- PROBLEM DESCRIPTION -
Locate every line in the records below that holds the word "Prop" and return each one.

- DATASET EXCERPTS -
+--

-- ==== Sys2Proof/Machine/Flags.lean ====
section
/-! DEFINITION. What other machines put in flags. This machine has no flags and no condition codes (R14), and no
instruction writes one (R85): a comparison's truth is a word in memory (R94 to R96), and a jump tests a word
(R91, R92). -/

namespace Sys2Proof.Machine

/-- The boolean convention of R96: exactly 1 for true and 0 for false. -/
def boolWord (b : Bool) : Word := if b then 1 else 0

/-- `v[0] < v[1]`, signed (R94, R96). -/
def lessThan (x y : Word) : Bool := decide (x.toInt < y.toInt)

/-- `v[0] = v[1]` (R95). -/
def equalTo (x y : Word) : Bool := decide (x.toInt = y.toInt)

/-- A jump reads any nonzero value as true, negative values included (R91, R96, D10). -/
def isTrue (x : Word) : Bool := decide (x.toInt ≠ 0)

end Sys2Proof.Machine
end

+--

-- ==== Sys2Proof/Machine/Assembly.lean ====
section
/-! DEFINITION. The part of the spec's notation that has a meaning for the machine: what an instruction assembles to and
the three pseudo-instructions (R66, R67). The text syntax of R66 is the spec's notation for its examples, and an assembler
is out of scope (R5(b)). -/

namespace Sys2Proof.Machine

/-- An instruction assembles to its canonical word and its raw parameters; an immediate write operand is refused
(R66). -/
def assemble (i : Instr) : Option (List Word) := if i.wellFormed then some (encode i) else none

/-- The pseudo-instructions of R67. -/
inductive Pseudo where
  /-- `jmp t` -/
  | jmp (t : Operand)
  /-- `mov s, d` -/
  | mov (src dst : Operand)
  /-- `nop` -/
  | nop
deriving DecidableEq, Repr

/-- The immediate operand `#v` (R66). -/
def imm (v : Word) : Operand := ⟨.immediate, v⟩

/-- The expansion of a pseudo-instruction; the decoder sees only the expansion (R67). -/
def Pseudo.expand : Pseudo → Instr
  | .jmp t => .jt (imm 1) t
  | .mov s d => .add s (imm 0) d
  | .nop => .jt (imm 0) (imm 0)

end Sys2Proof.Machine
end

+--

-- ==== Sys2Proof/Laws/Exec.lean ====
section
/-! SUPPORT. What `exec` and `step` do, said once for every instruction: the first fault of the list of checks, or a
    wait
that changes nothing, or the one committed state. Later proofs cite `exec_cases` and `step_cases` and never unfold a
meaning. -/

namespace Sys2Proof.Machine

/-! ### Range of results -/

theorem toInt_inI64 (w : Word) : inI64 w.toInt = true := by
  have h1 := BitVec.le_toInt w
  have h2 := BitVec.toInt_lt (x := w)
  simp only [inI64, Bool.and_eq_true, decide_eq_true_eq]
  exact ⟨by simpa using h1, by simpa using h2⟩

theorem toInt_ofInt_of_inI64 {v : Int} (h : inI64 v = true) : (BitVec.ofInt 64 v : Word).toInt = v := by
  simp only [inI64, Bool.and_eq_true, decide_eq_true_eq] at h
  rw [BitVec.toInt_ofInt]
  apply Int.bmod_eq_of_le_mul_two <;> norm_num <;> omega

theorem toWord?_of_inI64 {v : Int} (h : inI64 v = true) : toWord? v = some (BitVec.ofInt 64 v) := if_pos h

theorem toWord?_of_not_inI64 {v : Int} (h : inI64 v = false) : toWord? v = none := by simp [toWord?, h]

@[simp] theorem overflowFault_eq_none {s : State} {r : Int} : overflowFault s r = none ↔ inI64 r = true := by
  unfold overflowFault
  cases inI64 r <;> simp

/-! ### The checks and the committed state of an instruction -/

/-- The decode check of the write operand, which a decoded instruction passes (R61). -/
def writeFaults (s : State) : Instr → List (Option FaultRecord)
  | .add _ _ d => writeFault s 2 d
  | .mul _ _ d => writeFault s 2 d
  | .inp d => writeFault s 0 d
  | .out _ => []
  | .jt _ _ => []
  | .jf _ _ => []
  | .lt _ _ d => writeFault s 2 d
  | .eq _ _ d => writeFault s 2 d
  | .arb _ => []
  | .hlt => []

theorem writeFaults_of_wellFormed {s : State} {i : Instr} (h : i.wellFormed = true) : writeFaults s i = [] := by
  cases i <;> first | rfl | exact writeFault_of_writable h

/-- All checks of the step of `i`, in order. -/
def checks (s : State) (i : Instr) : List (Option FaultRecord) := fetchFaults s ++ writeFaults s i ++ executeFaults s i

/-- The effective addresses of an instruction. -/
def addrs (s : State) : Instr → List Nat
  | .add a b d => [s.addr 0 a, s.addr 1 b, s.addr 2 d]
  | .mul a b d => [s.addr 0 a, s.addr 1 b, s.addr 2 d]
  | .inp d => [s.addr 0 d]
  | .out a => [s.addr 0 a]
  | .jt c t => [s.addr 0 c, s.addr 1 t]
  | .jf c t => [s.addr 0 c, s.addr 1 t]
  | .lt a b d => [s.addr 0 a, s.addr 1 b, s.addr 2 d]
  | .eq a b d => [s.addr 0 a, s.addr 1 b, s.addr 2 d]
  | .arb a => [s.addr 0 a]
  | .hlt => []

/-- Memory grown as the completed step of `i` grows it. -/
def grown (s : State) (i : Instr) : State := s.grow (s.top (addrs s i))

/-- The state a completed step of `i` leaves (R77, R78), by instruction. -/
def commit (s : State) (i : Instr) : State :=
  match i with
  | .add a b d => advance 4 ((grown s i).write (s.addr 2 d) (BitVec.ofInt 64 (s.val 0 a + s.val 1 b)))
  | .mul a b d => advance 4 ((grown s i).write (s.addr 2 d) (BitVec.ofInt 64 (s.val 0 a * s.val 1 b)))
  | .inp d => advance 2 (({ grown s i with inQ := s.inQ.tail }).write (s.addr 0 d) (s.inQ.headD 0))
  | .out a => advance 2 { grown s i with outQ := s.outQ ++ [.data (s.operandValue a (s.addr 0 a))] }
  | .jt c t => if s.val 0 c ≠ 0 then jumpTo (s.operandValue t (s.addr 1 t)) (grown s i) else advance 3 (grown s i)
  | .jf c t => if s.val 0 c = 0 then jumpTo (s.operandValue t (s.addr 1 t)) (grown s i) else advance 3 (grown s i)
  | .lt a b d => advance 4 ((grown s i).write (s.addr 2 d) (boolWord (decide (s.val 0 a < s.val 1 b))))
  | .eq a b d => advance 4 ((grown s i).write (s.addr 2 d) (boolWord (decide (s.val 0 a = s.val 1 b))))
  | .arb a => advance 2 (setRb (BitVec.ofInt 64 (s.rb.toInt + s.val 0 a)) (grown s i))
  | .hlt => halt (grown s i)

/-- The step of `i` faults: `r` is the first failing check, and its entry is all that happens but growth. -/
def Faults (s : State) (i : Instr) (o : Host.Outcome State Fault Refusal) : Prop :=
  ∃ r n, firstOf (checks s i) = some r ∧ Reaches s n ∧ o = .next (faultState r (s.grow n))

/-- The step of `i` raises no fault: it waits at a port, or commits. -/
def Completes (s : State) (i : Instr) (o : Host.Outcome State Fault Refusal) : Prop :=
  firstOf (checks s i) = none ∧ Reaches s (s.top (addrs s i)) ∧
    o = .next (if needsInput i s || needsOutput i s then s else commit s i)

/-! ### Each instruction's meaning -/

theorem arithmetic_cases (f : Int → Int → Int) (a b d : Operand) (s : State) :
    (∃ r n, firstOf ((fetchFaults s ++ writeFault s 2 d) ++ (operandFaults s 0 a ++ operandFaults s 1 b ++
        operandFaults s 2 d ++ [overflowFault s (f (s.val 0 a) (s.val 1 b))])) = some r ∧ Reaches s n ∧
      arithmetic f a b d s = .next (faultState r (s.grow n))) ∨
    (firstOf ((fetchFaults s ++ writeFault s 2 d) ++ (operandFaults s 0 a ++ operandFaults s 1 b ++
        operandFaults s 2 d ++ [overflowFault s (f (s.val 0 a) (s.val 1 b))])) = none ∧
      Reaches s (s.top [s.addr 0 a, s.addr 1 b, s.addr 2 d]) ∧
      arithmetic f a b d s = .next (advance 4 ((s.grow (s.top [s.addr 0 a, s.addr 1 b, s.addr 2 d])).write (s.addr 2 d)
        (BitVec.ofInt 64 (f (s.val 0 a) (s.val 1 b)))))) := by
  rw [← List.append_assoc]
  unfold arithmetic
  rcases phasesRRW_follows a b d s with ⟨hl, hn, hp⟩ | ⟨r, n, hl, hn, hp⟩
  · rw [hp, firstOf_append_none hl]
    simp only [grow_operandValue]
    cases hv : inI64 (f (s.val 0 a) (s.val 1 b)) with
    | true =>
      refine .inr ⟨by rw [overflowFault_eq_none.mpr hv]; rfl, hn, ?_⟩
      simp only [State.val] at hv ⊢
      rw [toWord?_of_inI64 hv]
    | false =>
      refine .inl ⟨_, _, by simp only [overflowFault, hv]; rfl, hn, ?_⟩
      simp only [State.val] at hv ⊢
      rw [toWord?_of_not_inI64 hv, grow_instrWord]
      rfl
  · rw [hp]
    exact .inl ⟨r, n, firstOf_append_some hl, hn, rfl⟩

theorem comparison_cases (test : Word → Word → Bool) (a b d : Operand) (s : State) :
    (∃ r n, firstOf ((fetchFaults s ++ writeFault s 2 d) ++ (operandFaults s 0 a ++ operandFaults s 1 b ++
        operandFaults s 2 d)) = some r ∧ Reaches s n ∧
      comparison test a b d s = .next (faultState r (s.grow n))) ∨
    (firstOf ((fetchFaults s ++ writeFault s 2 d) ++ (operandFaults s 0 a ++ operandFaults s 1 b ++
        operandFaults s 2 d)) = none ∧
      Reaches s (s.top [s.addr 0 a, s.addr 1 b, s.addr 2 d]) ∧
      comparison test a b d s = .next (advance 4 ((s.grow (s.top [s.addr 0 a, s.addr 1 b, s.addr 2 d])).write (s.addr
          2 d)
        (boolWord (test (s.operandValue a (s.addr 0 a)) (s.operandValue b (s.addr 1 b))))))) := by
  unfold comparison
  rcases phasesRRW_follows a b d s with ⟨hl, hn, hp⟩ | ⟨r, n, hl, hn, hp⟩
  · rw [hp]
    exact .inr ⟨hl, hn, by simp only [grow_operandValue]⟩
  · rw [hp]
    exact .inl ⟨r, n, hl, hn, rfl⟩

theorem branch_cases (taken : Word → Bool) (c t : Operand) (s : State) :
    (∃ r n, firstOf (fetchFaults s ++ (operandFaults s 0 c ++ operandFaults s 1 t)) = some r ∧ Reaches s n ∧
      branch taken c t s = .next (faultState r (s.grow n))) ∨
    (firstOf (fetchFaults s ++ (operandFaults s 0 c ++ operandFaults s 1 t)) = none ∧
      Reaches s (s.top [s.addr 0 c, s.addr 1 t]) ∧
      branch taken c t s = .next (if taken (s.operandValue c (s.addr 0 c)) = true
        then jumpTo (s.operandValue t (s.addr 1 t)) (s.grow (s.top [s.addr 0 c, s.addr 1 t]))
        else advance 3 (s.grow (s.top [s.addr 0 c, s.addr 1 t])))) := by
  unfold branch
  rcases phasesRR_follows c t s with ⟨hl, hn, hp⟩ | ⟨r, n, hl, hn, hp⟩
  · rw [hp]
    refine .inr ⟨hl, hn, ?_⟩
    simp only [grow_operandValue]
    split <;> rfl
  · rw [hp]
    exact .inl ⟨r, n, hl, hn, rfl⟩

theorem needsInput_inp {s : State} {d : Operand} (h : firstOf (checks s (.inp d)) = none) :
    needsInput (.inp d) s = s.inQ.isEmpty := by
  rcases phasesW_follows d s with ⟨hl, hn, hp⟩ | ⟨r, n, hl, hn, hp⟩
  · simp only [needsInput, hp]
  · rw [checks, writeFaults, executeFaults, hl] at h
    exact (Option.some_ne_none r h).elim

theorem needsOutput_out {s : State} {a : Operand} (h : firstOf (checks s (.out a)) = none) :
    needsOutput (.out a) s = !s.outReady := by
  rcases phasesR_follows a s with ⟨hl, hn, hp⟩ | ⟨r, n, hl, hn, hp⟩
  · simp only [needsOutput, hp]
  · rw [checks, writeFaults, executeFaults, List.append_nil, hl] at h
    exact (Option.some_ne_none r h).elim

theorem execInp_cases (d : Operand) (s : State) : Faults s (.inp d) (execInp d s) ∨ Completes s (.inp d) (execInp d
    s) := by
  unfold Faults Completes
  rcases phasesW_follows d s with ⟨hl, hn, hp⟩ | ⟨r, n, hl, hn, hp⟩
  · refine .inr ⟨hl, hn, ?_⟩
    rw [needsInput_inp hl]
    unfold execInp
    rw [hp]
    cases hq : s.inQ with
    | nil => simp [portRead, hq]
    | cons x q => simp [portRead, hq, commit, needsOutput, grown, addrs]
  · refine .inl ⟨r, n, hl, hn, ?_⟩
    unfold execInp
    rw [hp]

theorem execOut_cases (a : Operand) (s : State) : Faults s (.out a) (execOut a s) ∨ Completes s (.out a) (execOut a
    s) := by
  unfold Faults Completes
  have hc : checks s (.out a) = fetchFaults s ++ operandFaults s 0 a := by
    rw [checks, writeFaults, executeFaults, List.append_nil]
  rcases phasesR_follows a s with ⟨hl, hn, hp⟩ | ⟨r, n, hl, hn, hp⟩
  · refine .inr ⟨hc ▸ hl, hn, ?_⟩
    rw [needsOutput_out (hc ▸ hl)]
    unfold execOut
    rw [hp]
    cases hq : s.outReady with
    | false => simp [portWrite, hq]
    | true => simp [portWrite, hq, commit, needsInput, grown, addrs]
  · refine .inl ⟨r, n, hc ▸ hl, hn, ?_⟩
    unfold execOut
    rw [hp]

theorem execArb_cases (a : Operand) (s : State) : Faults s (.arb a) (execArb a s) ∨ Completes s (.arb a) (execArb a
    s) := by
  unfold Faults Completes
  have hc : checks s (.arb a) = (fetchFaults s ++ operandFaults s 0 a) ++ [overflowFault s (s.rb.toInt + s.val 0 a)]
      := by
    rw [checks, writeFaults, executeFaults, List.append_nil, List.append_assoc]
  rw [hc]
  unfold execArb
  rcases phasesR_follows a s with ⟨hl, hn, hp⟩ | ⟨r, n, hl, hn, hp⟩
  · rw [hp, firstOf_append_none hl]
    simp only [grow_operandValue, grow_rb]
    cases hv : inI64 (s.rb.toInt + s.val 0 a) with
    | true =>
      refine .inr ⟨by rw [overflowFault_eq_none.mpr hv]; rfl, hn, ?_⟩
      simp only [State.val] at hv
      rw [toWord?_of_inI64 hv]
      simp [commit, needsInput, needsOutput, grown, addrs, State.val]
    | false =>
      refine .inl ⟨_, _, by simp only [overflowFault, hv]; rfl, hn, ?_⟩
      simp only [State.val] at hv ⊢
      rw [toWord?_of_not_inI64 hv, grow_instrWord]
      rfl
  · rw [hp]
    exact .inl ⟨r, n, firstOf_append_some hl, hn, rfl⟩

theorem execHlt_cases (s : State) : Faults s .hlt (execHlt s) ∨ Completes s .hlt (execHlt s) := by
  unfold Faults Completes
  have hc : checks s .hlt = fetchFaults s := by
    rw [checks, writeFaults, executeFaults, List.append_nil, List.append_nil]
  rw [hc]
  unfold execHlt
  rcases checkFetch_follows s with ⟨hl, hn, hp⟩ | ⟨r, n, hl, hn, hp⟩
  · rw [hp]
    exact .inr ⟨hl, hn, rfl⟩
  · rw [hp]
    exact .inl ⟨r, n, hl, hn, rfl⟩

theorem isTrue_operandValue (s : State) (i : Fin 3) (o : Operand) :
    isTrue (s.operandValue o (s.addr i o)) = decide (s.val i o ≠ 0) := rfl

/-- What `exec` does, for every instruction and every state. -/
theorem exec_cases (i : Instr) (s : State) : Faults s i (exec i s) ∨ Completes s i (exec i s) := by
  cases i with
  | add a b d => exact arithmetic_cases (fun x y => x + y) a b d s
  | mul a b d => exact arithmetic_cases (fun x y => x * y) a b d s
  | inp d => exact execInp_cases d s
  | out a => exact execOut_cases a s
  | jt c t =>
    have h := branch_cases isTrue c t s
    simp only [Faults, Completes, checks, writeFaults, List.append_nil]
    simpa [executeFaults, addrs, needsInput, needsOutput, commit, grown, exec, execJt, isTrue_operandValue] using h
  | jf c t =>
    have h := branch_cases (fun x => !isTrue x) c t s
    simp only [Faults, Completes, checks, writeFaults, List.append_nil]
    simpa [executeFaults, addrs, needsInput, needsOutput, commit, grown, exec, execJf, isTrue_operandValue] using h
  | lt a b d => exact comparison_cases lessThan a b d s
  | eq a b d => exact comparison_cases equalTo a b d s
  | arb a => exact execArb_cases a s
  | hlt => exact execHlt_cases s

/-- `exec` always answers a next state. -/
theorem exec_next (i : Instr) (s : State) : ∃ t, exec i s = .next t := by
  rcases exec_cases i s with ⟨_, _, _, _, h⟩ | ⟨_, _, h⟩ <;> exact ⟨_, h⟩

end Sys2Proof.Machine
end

+--

- TASK SOLUTION -
def Faults (s : State) (i : Instr) (o : Host.Outcome State Fault Refusal) : Prop :=
def Completes (s : State) (i : Instr) (o : Host.Outcome State Fault Refusal) : Prop :=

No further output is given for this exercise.